Permeable Data SourcesPosted: January 18, 2012
Open source data has been around for a while. A way to create a data set that was open and free for everyone to use. In fact, the New York Times even did a story about this approach today’s paper — (‘Open Science’ Challenges Journals — http://nyti.ms/yCyzBX). Open data archives allow scientists to easily use others’ data without having to explicitly ask permission. This open process is the radical extreme of “information should be free” politics. And it is hard to see how an organization can effectively monetize the effort they went through in collecting the data.
Closed data sets are much more the norm. Companies own the data. They control the data. They ration out (or sell access to the data). The data belongs to them and is under their control — even if it is data about someone else. Visa now controls a huge data set about me and what I buy. Powerful information they sell to the highest bidder. But the unfortunate reality is that these data sources lose value because of their isolation. Each data set is an island to itself. The proprietary nature of the data set prevents it from being shared or connected to other data. It becomes less valuable because it stands alone.
But permeable data sources are different (and if anyone can find a reference to this exact term anywhere, let me know — I want to trademark it). Permeable data is betwixt and between. It isn’t open. And it isn’t closed. It can be controlled, but not exclusively by the person who owns the repository. Instead, the data is controlled by those who contributed the data. In a permeable data source, you control the data about you. Think of it as a data locker. A company comes forward to provide you with a way to store information about yourself. You decide what to contribute to that data set. Then you are in control of who can access and use that data. In essence you can sell or barter information about you for some type of value — money or other types of value.

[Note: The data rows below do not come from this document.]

-- ==== Sys2Proof/Laws/State.lean ====
section
/-! SUPPORT. What each update of the state leaves, field by field, and what it sets. -/

namespace Sys2Proof.Laws

open Sys2Proof.Machine

@[simp] theorem setCore_tick (s : State) (n : Nat) (c : Core) : (s.setCore n c).tick = s.tick := rfl
@[simp] theorem setCore_focus (s : State) (n : Nat) (c : Core) : (s.setCore n c).focus = s.focus := rfl
@[simp] theorem setCore_agenda (s : State) (n : Nat) (c : Core) : (s.setCore n c).agenda = s.agenda := rfl
@[simp] theorem setCore_inputs (s : State) (n : Nat) (c : Core) : (s.setCore n c).inputs = s.inputs := rfl
@[simp] theorem setCore_timers (s : State) (n : Nat) (c : Core) : (s.setCore n c).timers = s.timers := rfl
@[simp] theorem setCore_draws (s : State) (n : Nat) (c : Core) : (s.setCore n c).draws = s.draws := rfl
@[simp] theorem setCore_seq (s : State) (n : Nat) (c : Core) : (s.setCore n c).seq = s.seq := rfl
@[simp] theorem setCore_clusters (s : State) (n : Nat) (c : Core) : (s.setCore n c).clusters = s.clusters := rfl
@[simp] theorem setCore_gcode (s : State) (n : Nat) (c : Core) : (s.setCore n c).gcode = s.gcode := rfl
@[simp] theorem setCore_mem (s : State) (n : Nat) (c : Core) : (s.setCore n c).mem = s.mem := rfl
@[simp] theorem setCore_l2 (s : State) (n : Nat) (c : Core) : (s.setCore n c).l2 = s.l2 := rfl
@[simp] theorem setCore_reqs (s : State) (n : Nat) (c : Core) : (s.setCore n c).reqs = s.reqs := rfl
@[simp] theorem setCore_msgs (s : State) (n : Nat) (c : Core) : (s.setCore n c).msgs = s.msgs := rfl
@[simp] theorem setCore_parked (s : State) (n : Nat) (c : Core) : (s.setCore n c).parked = s.parked := rfl
@[simp] theorem setCore_hubTlb (s : State) (n : Nat) (c : Core) : (s.setCore n c).hubTlb = s.hubTlb := rfl
@[simp] theorem setCore_walks (s : State) (n : Nat) (c : Core) : (s.setCore n c).walks = s.walks := rfl
@[simp] theorem setCore_regs (s : State) (n : Nat) (c : Core) : (s.setCore n c).regs = s.regs := rfl
@[simp] theorem setCore_faults (s : State) (n : Nat) (c : Core) : (s.setCore n c).faults = s.faults := rfl
@[simp] theorem setCore_tinv (s : State) (n : Nat) (c : Core) : (s.setCore n c).tinv = s.tinv := rfl
@[simp] theorem setCore_tinvRun (s : State) (n : Nat) (c : Core) : (s.setCore n c).tinvRun = s.tinvRun := rfl
@[simp] theorem setCore_walkers (s : State) (n : Nat) (c : Core) : (s.setCore n c).walkers = s.walkers := rfl
@[simp] theorem setCore_faultIrqs (s : State) (n : Nat) (c : Core) : (s.setCore n c).faultIrqs = s.faultIrqs := rfl
@[simp] theorem setCore_poison (s : State) (n : Nat) (c : Core) : (s.setCore n c).poison = s.poison := rfl
@[simp] theorem setCore_decode (s : State) (n : Nat) (c : Core) : (s.setCore n c).decode = s.decode := rfl
@[simp] theorem setCore_launches (s : State) (n : Nat) (c : Core) : (s.setCore n c).launches = s.launches := rfl
@[simp] theorem setCore_finished (s : State) (n : Nat) (c : Core) : (s.setCore n c).finished = s.finished := rfl
@[simp] theorem setCore_credits (s : State) (n : Nat) (c : Core) : (s.setCore n c).credits = s.credits := rfl
@[simp] theorem setCore_graphs (s : State) (n : Nat) (c : Core) : (s.setCore n c).graphs = s.graphs := rfl
@[simp] theorem setCore_recording (s : State) (n : Nat) (c : Core) : (s.setCore n c).recording = s.recording := rfl
@[simp] theorem setCore_extra (s : State) (n : Nat) (c : Core) : (s.setCore n c).extra = s.extra := rfl
@[simp] theorem setCore_lastOf (s : State) (n : Nat) (c : Core) : (s.setCore n c).lastOf = s.lastOf := rfl
@[simp] theorem setCore_deciding (s : State) (n : Nat) (c : Core) : (s.setCore n c).deciding = s.deciding := rfl
@[simp] theorem setCore_kills (s : State) (n : Nat) (c : Core) : (s.setCore n c).kills = s.kills := rfl
@[simp] theorem setCore_retained (s : State) (n : Nat) (c : Core) : (s.setCore n c).retained = s.retained := rfl
@[simp] theorem setCore_jobs (s : State) (n : Nat) (c : Core) : (s.setCore n c).jobs = s.jobs := rfl
@[simp] theorem setCore_bps (s : State) (n : Nat) (c : Core) : (s.setCore n c).bps = s.bps := rfl
@[simp] theorem setCore_trees (s : State) (n : Nat) (c : Core) : (s.setCore n c).trees = s.trees := rfl
@[simp] theorem setCore_plans (s : State) (n : Nat) (c : Core) : (s.setCore n c).plans = s.plans := rfl
@[simp] theorem setCore_dispatched (s : State) (n : Nat) (c : Core) : (s.setCore n c).dispatched = s.dispatched := rfl
@[simp] theorem setCore_enc (s : State) (n : Nat) (c : Core) : (s.setCore n c).enc = s.enc := rfl
@[simp] theorem setCore_slots (s : State) (n : Nat) (c : Core) : (s.setCore n c).slots = s.slots := rfl
@[simp] theorem setCore_freeing (s : State) (n : Nat) (c : Core) : (s.setCore n c).freeing = s.freeing := rfl
@[simp] theorem setCore_frames (s : State) (n : Nat) (c : Core) : (s.setCore n c).frames = s.frames := rfl
@[simp] theorem setCore_frec (s : State) (n : Nat) (c : Core) : (s.setCore n c).frec = s.frec := rfl
@[simp] theorem setCore_survPulses (s : State) (n : Nat) (c : Core) : (s.setCore n c).survPulses = s.survPulses := rfl
@[simp] theorem setCore_meas (s : State) (n : Nat) (c : Core) : (s.setCore n c).meas = s.meas := rfl
@[simp] theorem setCore_bootFail (s : State) (n : Nat) (c : Core) : (s.setCore n c).bootFail = s.bootFail := rfl
@[simp] theorem setCore_fwBusy (s : State) (n : Nat) (c : Core) : (s.setCore n c).fwBusy = s.fwBusy := rfl
@[simp] theorem setCore_rungUp (s : State) (n : Nat) (c : Core) : (s.setCore n c).rungUp = s.rungUp := rfl
@[simp] theorem setCore_budgetWas (s : State) (n : Nat) (c : Core) : (s.setCore n c).budgetWas = s.budgetWas := rfl
@[simp] theorem setCore_sram (s : State) (n : Nat) (c : Core) : (s.setCore n c).sram = s.sram := rfl
@[simp] theorem setCore_linkRetry (s : State) (n : Nat) (c : Core) : (s.setCore n c).linkRetry = s.linkRetry := rfl
@[simp] theorem setCore_wire (s : State) (n : Nat) (c : Core) : (s.setCore n c).wire = s.wire := rfl
@[simp] theorem setCore_portHeld (s : State) (n : Nat) (c : Core) : (s.setCore n c).portHeld = s.portHeld := rfl
@[simp] theorem setCore_l2evs (s : State) (n : Nat) (c : Core) : (s.setCore n c).l2evs = s.l2evs := rfl
@[simp] theorem setCore_frq (s : State) (n : Nat) (c : Core) : (s.setCore n c).frq = s.frq := rfl
@[simp] theorem setCore_gratOff (s : State) (n : Nat) (c : Core) : (s.setCore n c).gratOff = s.gratOff := rfl
@[simp] theorem setCore_gratWait (s : State) (n : Nat) (c : Core) : (s.setCore n c).gratWait = s.gratWait := rfl
@[simp] theorem setCore_gratIn (s : State) (n : Nat) (c : Core) : (s.setCore n c).gratIn = s.gratIn := rfl
@[simp] theorem setCore_swapUsed (s : State) (n : Nat) (c : Core) : (s.setCore n c).swapUsed = s.swapUsed := rfl
@[simp] theorem setCore_swapAct (s : State) (n : Nat) (c : Core) : (s.setCore n c).swapAct = s.swapAct := rfl
@[simp] theorem setCore_swapGone (s : State) (n : Nat) (c : Core) : (s.setCore n c).swapGone = s.swapGone := rfl
@[simp] theorem setCore_swapFaults (s : State) (n : Nat) (c : Core) : (s.setCore n c).swapFaults = s.swapFaults := rfl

For me, Facebook through its OpenGraph technology is an example of a permeable data source. And it is an incredibly powerful one. When you design an OpenGraph application, you give access the app access to some or all of a menu of data about yourself. You are providing a connection to the information that you have contributed to Facebook through the routine interactions you have with it. Postings, tags, likes, whatever become a part of the dataset about you that an application can make use of. So this for me is a permeable data source. And in thinking about Facebook in this way, it becomes clear that valuable permeable data sources have some important things in common.
Collects Large Amount of Relevant Data.
The permeable data source needs to have a large set of individuals or entities providing information. Scale is important. And the data must be relevant to a variety of different uses. There is the biggest challenge for something like Facebook — we are contributing tons of information but how relevant is it? What can it be used for? Data in itself is worthless. Relevant data is priceless. The challenge here becomes developing ways to render the data relevant.
Easy to Gain Access to Data.
There has to be mechanisms that render the access to the data frictionless. We want the creative power to go into innovative ways to use the data. If there is significant overhead required to gain access to the data, then the quality of the use suffers. Facebook is fantastic at this. Apple through its iTunes store is not. A developer can easily create an app. It requires no explicit permission from Facebook. But Apple requires an app to be approved according to is criteria before it can be implemented.
Data Must Be Secure.
Aside from the threats to privacy, there is an economic imperative behind keeping the data secure. Hacking the system essentially bypasses the control of the data provider (in this case both the user and the repository). When the control is an essential enticement to using the data source, losing that control renders the data source much less valuable.
Connected to Other Data.
The permeable data source needs to be capable of being connected to other uses. This connectedness amplifies the value and application of the data set. Now through the OpenGraph, Facebook allows the connection of apps outside of Facebook with data inside it. I need more work on this. But it is an important idea none the less.
So I want to talk more about permeable data sources. How would they work for our companies?